De l’instrumentalisation de la justice britannique par les islamistes tunisiens

Rached Ghannouchi (à gauche) et Mohamed Ali Harrath se sont livrés à des procès en diffamation fort lucratifs au Royaume Uni, cherchant à faire taire ceux qui exposaient leur idéologie islamiste.

Selon le célèbre écrivain russe Léon Tolstoï, qualifier un voleur de voleur ne serait que la constatation d’un fait, et non une insulte. On aurait pu croire qu’il en serait logiquement de même pour un terroriste, mais ce n’est pas l’avis de la justice britannique. C’est ainsi que s’est déroulé une étrange histoire, commençant par un terroriste tunisien, passant ensuite par les tribunaux londoniens, avant de continuer sa folle course cette année en atteignant les plus hautes sphères du pouvoir politique américain: le Congrès des Etats-Unis.

Le terroriste en question n’est autre que Mohamed Ali Harrath, ancien secrétaire général et membre fondateur du Front Islamique Tunisien, aujourd’hui magnat de télévision et mécène du parti islamiste Ennahdha. En 2018, il aurait reçu 15 millions de dollars de la Qatar National Bank pour soutenir les visées électorales du parti islamiste tunisien.

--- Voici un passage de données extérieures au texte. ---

-- ==== Sys2Proof/Certificates/Slice0/Obligations.lean ====
section
/-! DEFINITION. The statements for the provers, by rule of the spec. -/

open Sys2Proof Sys2Proof.Machine

/-! ### Encoding and the operation port -/

/-- 30_encoding.md R66, R63; 95_test_vectors.md P3, P4: words written out from the operation map and the flat form are
read as the operations they stand for, in the flat form and as table words. R66 gives the codes and R63 the order code,
operands, length byte first; that the code is bits 2:0 of a first byte with the operands from the second byte on is the
model's choice (log entry 13), and so is that a reserved code is read as an operation of its own and that a short table
word is completed with zero bytes (log entry 14). -/
def Obligations.WordsOfTheOperationMapDecode : Prop :=
  decode [0b000, 0x04, 0x12, 0x34, 0x56, 0x78] = .ok (.crcCompute [0x12, 0x34, 0x56, 0x78], []) ∧
  decode [0b001, 0x04, 0x80, 0x00, 0x7F, 0xFF, 0xFF] = .ok (.crcValidate [0x80, 0x00, 0x7F, 0xFF] 0xFF, []) ∧
  decode [0b010, 0x80, 0x00, 0x7F, 0xFF] = .ok (.asmDecode 0x80 0x00 0x7F 0xFF, []) ∧
  decode [0b011, 0x02, 0xAA, 0xBB] = .ok (.rpWriteCommand [0xAA, 0xBB], []) ∧
  decode [0b100] = .ok (.rpReadFrame, []) ∧
  decode [0b101] = .ok (.rpReadRaw, []) ∧
  decode [0b110] = .ok (.reserved110, []) ∧
  decode [0b111] = .ok (.reserved111, []) ∧
  decodeTableWord 8 0 = some (.crcCompute []) ∧
  decodeTableWord 8 5 = some .rpReadRaw

/-- R63, R64, R66: the flat form drops no bit of any operation. Every operation whose byte sequence one length byte can
count is read back from its flat form, operand for operand, whatever bytes follow. The place of the code in the first
byte is the model's choice (log entry 13), and so is that following bytes are not the operation's (log entry 22). -/
def Obligations.FlatFormRoundTrips : Prop :=
  ∀ (i : Instr) (rest : List Byte), i.fitsFlat = true → decode (encode i ++ rest) = .ok (i, rest)

/-- R63, R64, R67: a request record is read as an operation exactly when its operands are those its code takes, and then
it is the record of that operation: no two records stand for one operation. -/
def Obligations.RequestRecordHasOneMeaning : Prop :=
  ∀ r : Request,
    (∀ i, decodeRequest r = .ok i ↔ r = encodeRequest i) ∧
    ((∃ i, decodeRequest r = .ok i) ↔ r.operandsMatch = true) ∧
    ((∃ i, decodeRequest r = .ok i ∧ i.wellFormed = true) ↔ r.wellFormed = true)

/-- 10_state.md R29, 70_reset_and_hazards.md R165: at Idle a step takes the caller's next request out of the queue and
runs the operation it stands for, whatever that answers, and refuses an ill-formed one; with no request it stays at
rest; and a table word placed by `withFetchWord` is what the next step runs, in the state before the placing. The queue,
the step at rest and the placing as the presenting of a request are the model's choice (log entry 12), and so is how a
table word is completed to a request (log entries 14 and 22). -/
def Obligations.StepRunsTheDecodedRequest : Prop :=
  (∀ (s : State) (r : Request) (rs : List Request) (i : Instr), s.st = .idle → s.requests = r :: rs →
    decodeRequest r = .ok i → step s = exec i { s with requests := rs }) ∧
  (∀ (s : State) (r : Request) (rs : List Request) (e : DecodeError), s.st = .idle → s.requests = r :: rs →
    decodeRequest r = .error e → step s = .refused .illFormedRequest) ∧
  (∀ s : State, s.st = .idle → s.requests = [] → step s = .next s) ∧
  (∀ (s : State) (nbits w : Nat) (i : Instr), s.st = .idle → decodeTableWord nbits w = some i →
    step (s.withFetchWord nbits w) = exec i s)

/-- 10_state.md R29, 30_encoding.md R67, R69: exactly which requests the operation port turns away: those that are not
well formed, in every state, and every request while Transacting. The one other refusal is no matter of the request: a
transport answer the port cannot carry (20_memory.md R47). -/
def Obligations.PortRefusesExactlyWhatItDoesNotTake : Prop :=
  ∀ (r : Request) (s : State),
    (∃ why, operationPort r s = .refused why ∧ why ≠ .inadmissibleAnswer) ↔
      (r.wellFormed = false ∨ s.st = .transacting)

/-- 30_encoding.md R69: a reserved code is refused by that name, and an ill-formed request is refused, in every state:
no step, so no state change, no bus access and no value. Every 3-bit code is one of the six operations or refused. -/
def Obligations.ReservedAndIllFormedRequestsAreRefused : Prop :=
  (∀ s : State, exec .reserved110 s = .refused .reservedCode ∧ exec .reserved111 s = .refused .reservedCode) ∧
  (∀ (r : Request) (s : State), r.wellFormed = false → ∃ why, operationPort r s = .refused why) ∧
  ∀ r : Request,
    (r.op = 0b000#3 ∨ r.op = 0b001#3 ∨ r.op = 0b010#3 ∨ r.op = 0b011#3 ∨ r.op = 0b100#3 ∨ r.op = 0b101#3) ∨
      ((r.op = 0b110#3 ∨ r.op = 0b111#3) ∧ ∀ s : State, ∃ why, operationPort r s = .refused why)

/-- 10_state.md R29: the operation port takes a request only while Idle. While Transacting each of the six operations is
refused for that reason, and any request is refused; an operation that makes a step made it from Idle. -/
def Obligations.NoOperationIsTakenWhileTransacting : Prop :=
  (∀ (i : Instr) (s : State), i.wellFormed = true → s.st = .transacting → exec i s = .refused .transacting) ∧
  (∀ (r : Request) (s : State), s.st = .transacting → ∃ why, operationPort r s = .refused why) ∧
  ∀ (i : Instr) (s t : State), exec i s = .next t → s.st = .idle

/-- 95_test_vectors.md P5: a refused request does not disturb the next one. At Idle, if the front request is refused
and the caller gives it up, the step that follows is the one the machine would have made without it. That the caller
gives it up is the model's choice (log entry 12). -/
def Obligations.RefusedRequestLeavesNoTrace : Prop :=
  ∀ (s : State) (bad good : Request) (rs : List Request) (i : Instr) (why : Refusal),
    s.st = .idle → s.requests = bad :: good :: rs → step s = .refused why → decodeRequest good = .ok i →
    step s.withdraw = exec i { s with requests := rs }

/-! ### Construction and reset -/

/-- 70_reset_and_hazards.md R150, 10_state.md R33: construction with a recognised range loads `CFG` from the parameters
or their defaults, sets Idle, leaves `PH`, `CRC`, `BUF`, `CNT` without a value, and accesses no bus (R153). With no
parameter given it is the reset state. -/
def Obligations.ConstructionLoadsConfiguration : Prop :=
  construct {} = .ok State.reset ∧
  ∀ (p : ConstructionParams) (range : PressureRange),
    (p.pressureRange = some range.spelling ∨ (p.pressureRange = none ∧ range = .r5050)) →
    ∃ s, construct p = .ok s ∧
      s.cfg.pressureRange = range ∧ s.cfg.crcEn = p.enCrc.getD false ∧ s.cfg.offset = p.offset.getD 0 ∧
      s.cfg.i2cAddress = p.i2cAddress.getD 0x6C ∧
      s.st = .idle ∧ s.ph = none ∧ s.crc = none ∧ s.buf = [] ∧ s.cnt = none ∧
      s.inProgress = none ∧ s.call = none ∧ s.history = []

/-- 70_reset_and_hazards.md R151: construction fails, with ConfigurationError and no instance, exactly when a
`pressure_range` is given and is none of the three strings. -/
def Obligations.ConstructionFailsExactlyOnUnknownRange : Prop :=
  ∀ (p : ConstructionParams) (e : OpError),
    construct p = .error e ↔
      e = .configuration ∧
        ∃ text, p.pressureRange = some text ∧ text ≠ "0505" ∧ text ≠ "0025" ∧ text ≠ "5050"

/-- 70_reset_and_hazards.md R152: a re-construction has no meaning while Transacting; at Idle it answers what a
construction answers, and every element of the state is replaced. That the requests and answers waiting outside stay is
the model's choice (log entry 15). -/
def Obligations.ReconstructionReplacesTheState : Prop :=
  (∀ (p : ConstructionParams) (s : State), s.st = .transacting → reconstruct p s = none) ∧
  (∀ (p : ConstructionParams) (s t : State), s.st = .idle → construct p = .ok t →
    reconstruct p s = some (.ok { t with requests := s.requests, answers := s.answers })) ∧
  (∀ (p : ConstructionParams) (s : State) (e : OpError), s.st = .idle → construct p = .error e →
    reconstruct p s = some (.error e))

Un «malheureux en exil»... inculpé pour terrorisme

Harrath avait été condamné à 56 ans de prison pour ses activités terroristes sous le règne de Ben Ali. Il arriva au Royaume Uni en 1995 et le statut de réfugié lui fut accordé. Londres ne devait pas lui être trop dépaysant puisque la capitale anglaise était devenue la deuxième maison des islamistes tunisiens en exil, tel le bien connu Rached Ghannouchi, fondateur d’Ennahdha. Ces islamistes trouvèrent là-bas un terreau d’où ils purent manigancer un retour triomphant en Tunisie.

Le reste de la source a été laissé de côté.